*Problem details*
Below are several records. Retype exactly those lines running from the one with "str | blob | cmd" through the one with "greatest length in", end lines included, and no others.

★ ★ ★ ★

-- ==== Sys2Proof/Machine/Dict.lean ====
section
/-! DEFINITION. The object dictionary as one table (00_scope.md R5 to R8, 21_object_index.md R514): type, width,
access code, default, range and access level of every member. -/
namespace Sys2Proof.Machine.Dict

/-- Value types (R6). -/
inductive Ty where
  | u8 | u16 | u32 | u64 | s16 | s32 | s64 | b1 | bits32 | bits64 | tick64 | time128 | str | blob | cmd
  deriving DecidableEq, Repr

/-- Access codes (R8). -/
inductive Acc where
  | ro | rw | wo | rws | w1c | rc | rd | cmd
  deriving DecidableEq, Repr

/-- One run of members: first object and number of objects, first and last member, type, width or greatest length in
bytes, access code, default, the values a write may carry (else 0x04), the level a write needs (R52), and whether the
member is cold (R20). -/
structure Row where
  obj : Nat
  cnt : Nat
  lo : Nat
  hi : Nat
  ty : Ty
  width : Nat
  acc : Acc
  dflt : Nat
  ok : Nat → Bool
  level : Nat
  cold : Bool

/-- Any value. -/
def anyOk (_ : Nat) : Bool := true
/-- A stated range. -/
def within (lo hi v : Nat) : Bool := decide (lo ≤ v) && decide (v ≤ hi)
/-- Zero, or a stated range. -/
def zeroOr (lo hi v : Nat) : Bool := decide (v = 0) || within lo hi v
/-- A multiple. -/
def multiple (k v : Nat) : Bool := decide (v % k = 0)
/-- Reserved bits written zero (R4). -/
def masked (m v : Nat) : Bool := decide (v &&& m = v)
/-- A two's-complement value of w bits from -lo to hi. -/
def signedWithin (w lo hi v : Nat) : Bool := decide (v ≤ hi) || (decide (2 ^ w - lo ≤ v) && decide (v < 2 ^ w))
/-- A TIME128 value (R7). -/
def timeOk (v : Nat) : Bool := decide (v / 2 ^ 32 % 2 ^ 32 ≤ 999999999)
/-- Bits [hi:lo] of a number. -/
def bitsOf (v hi lo : Nat) : Nat := v / 2 ^ lo % 2 ^ (hi + 1 - lo)

/-- Is an unused marker field zero? -/
def unusedZero (used : Bool) (v hi lo : Nat) : Bool := used || decide (bitsOf v hi lo = 0)
/-- An OUT timing set (06 R176, R178): offsets below 2^41, FORMAT a code of 06 R179, reserved bits and the markers the
format does not use zero. -/
def otsetOk (v : Nat) : Bool :=
  decide (bitsOf v 63 0 < 2 ^ 41) && decide (bitsOf v 127 64 < 2 ^ 41) && decide (bitsOf v 191 128 < 2 ^ 41)
    && decide (bitsOf v 255 192 < 2 ^ 41) && decide (bitsOf v 319 256 < 64) && decide (bitsOf v 259 256 ≤ 4)
    && unusedZero (decide (1 ≤ bitsOf v 259 256) && decide (bitsOf v 259 256 ≤ 3)) v 127 64
    && unusedZero (decide (bitsOf v 259 256 = 3)) v 191 128
/-- An IN timing set (06 R177, R178): offsets below 2^41, reserved bits and the markers the mode does not use zero. -/
def itsetOk (v : Nat) : Bool :=
  decide (bitsOf v 63 0 < 2 ^ 41) && decide (bitsOf v 127 64 < 2 ^ 41) && decide (bitsOf v 191 128 < 2 ^ 41)
    && decide (bitsOf v 255 192 < 2 ^ 41) && decide (bitsOf v 319 256 < 4)
    && unusedZero (decide (bitsOf v 257 256 ≠ 3)) v 63 0
    && unusedZero (decide (bitsOf v 257 256 = 1) || decide (bitsOf v 257 256 = 2)) v 127 64
    && unusedZero (decide (bitsOf v 257 256 = 3)) v 191 128 && unusedZero (decide (bitsOf v 257 256 = 3)) v 255 192
/-- A port owner: a DSP engine, or none (10 R290). -/
def ownerOk (v : Nat) : Bool := decide (v < 32) || decide (v = 0xFF)
/-- A channel number or 0xFFFF (06 R167). -/
def chanOk (v : Nat) : Bool := decide (v < 256) || decide (v = 0xFFFF)
/-- Action codes of 64 positions, four bits each: none reserved (04 R115). -/
def actionOk (v : Nat) : Bool := (List.range 64).all fun p => decide (bitsOf v (4 * p + 3) (4 * p) ≤ 5)
/-- FCP.BM_CFG (08 R245). -/
def bmCfgOk (v : Nat) : Bool := masked 0xFFF0F8 v && decide (bitsOf v 23 18 ≤ 47) && decide (bitsOf v 7 5 ≤ 6)
/-- DMC.SPEED (09 R273). -/
def speedOk (v : Nat) : Bool := decide (v = 0) || decide (v = 4800) || decide (v = 5600) || decide (v = 6400)
/-- MSH.PSEL (11 R316). -/
def pselOk (v : Nat) : Bool := masked 0xFFFFFFFFFFC000 v && decide (bitsOf v 49 47 ≤ 5)
/-- LNK.TXEQ (12 R343). -/
def txeqOk (v : Nat) : Bool :=
  decide (bitsOf v 31 24 = 0) && decide (bitsOf v 23 16 ≤ 15) && within 32 64 (bitsOf v 15 8) && decide (bitsOf v 7 0 ≤ 31)
    && decide (bitsOf v 23 16 + bitsOf v 15 8 + bitsOf v 7 0 ≤ 64)
/-- LNK.RAW (12 R343). -/
def rawOk (v : Nat) : Bool :=
  masked 0x773 v && decide (bitsOf v 10 8 ≤ 5) && (decide (bitsOf v 6 4 ≤ 3) || decide (bitsOf v 6 4 = 7))
/-- LNK.SRX_BYTES (12 R338). -/
def srxBytesOk (v : Nat) : Bool := multiple 256 v && within 4096 (2 ^ 32) v
/-- LNK.MAP: a permutation of 0 to 3 (12 R341). -/
def mapOk (v : Nat) : Bool :=
  (List.range 4).all fun p => bitsOf v 1 0 == p || bitsOf v 3 2 == p || bitsOf v 5 4 == p || bitsOf v 7 6 == p
/-- TMU.SRC_LANE (13 R355). -/
def srcLaneOk (v : Nat) : Bool := decide (v < 48) || decide (v = 0xFF)
/-- TMU.TRG_CFG (13 R367). -/
def trgCfgOk (v : Nat) : Bool := masked 0xF7 v && decide (bitsOf v 2 1 ≤ 1)
/-- A mesh address that is a multiple of 8 (14 R389). -/
def addr8Ok (v : Nat) : Bool := multiple 8 v && decide (v < 2 ^ 48)
/-- DSP.MWRAP (14 R389). -/
def wrapOk (v : Nat) : Bool := multiple 8 v && decide (v ≤ 2 ^ 48)
/-- SUP.FEV_SEL (18 R473). -/
def fevOk (v : Nat) : Bool := decide (v < 512) || decide (v = 0xFFFF)
/-- DBG.BRK_CFG: reserved bits zero, no reserved kind or action (19 R486, R487). -/
def brkCfgOk (v : Nat) : Bool := masked 0xFFFEFF83FFFF v && decide (bitsOf v 3 0 ≤ 7) && decide (bitsOf v 7 4 ≤ 3)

★ ★ ★ ★

*Your response*
  | u8 | u16 | u32 | u64 | s16 | s32 | s64 | b1 | bits32 | bits64 | tick64 | time128 | str | blob | cmd
  deriving DecidableEq, Repr

/-- Access codes (R8). -/
inductive Acc where
  | ro | rw | wo | rws | w1c | rc | rd | cmd
  deriving DecidableEq, Repr

/-- One run of members: first object and number of objects, first and last member, type, width or greatest length in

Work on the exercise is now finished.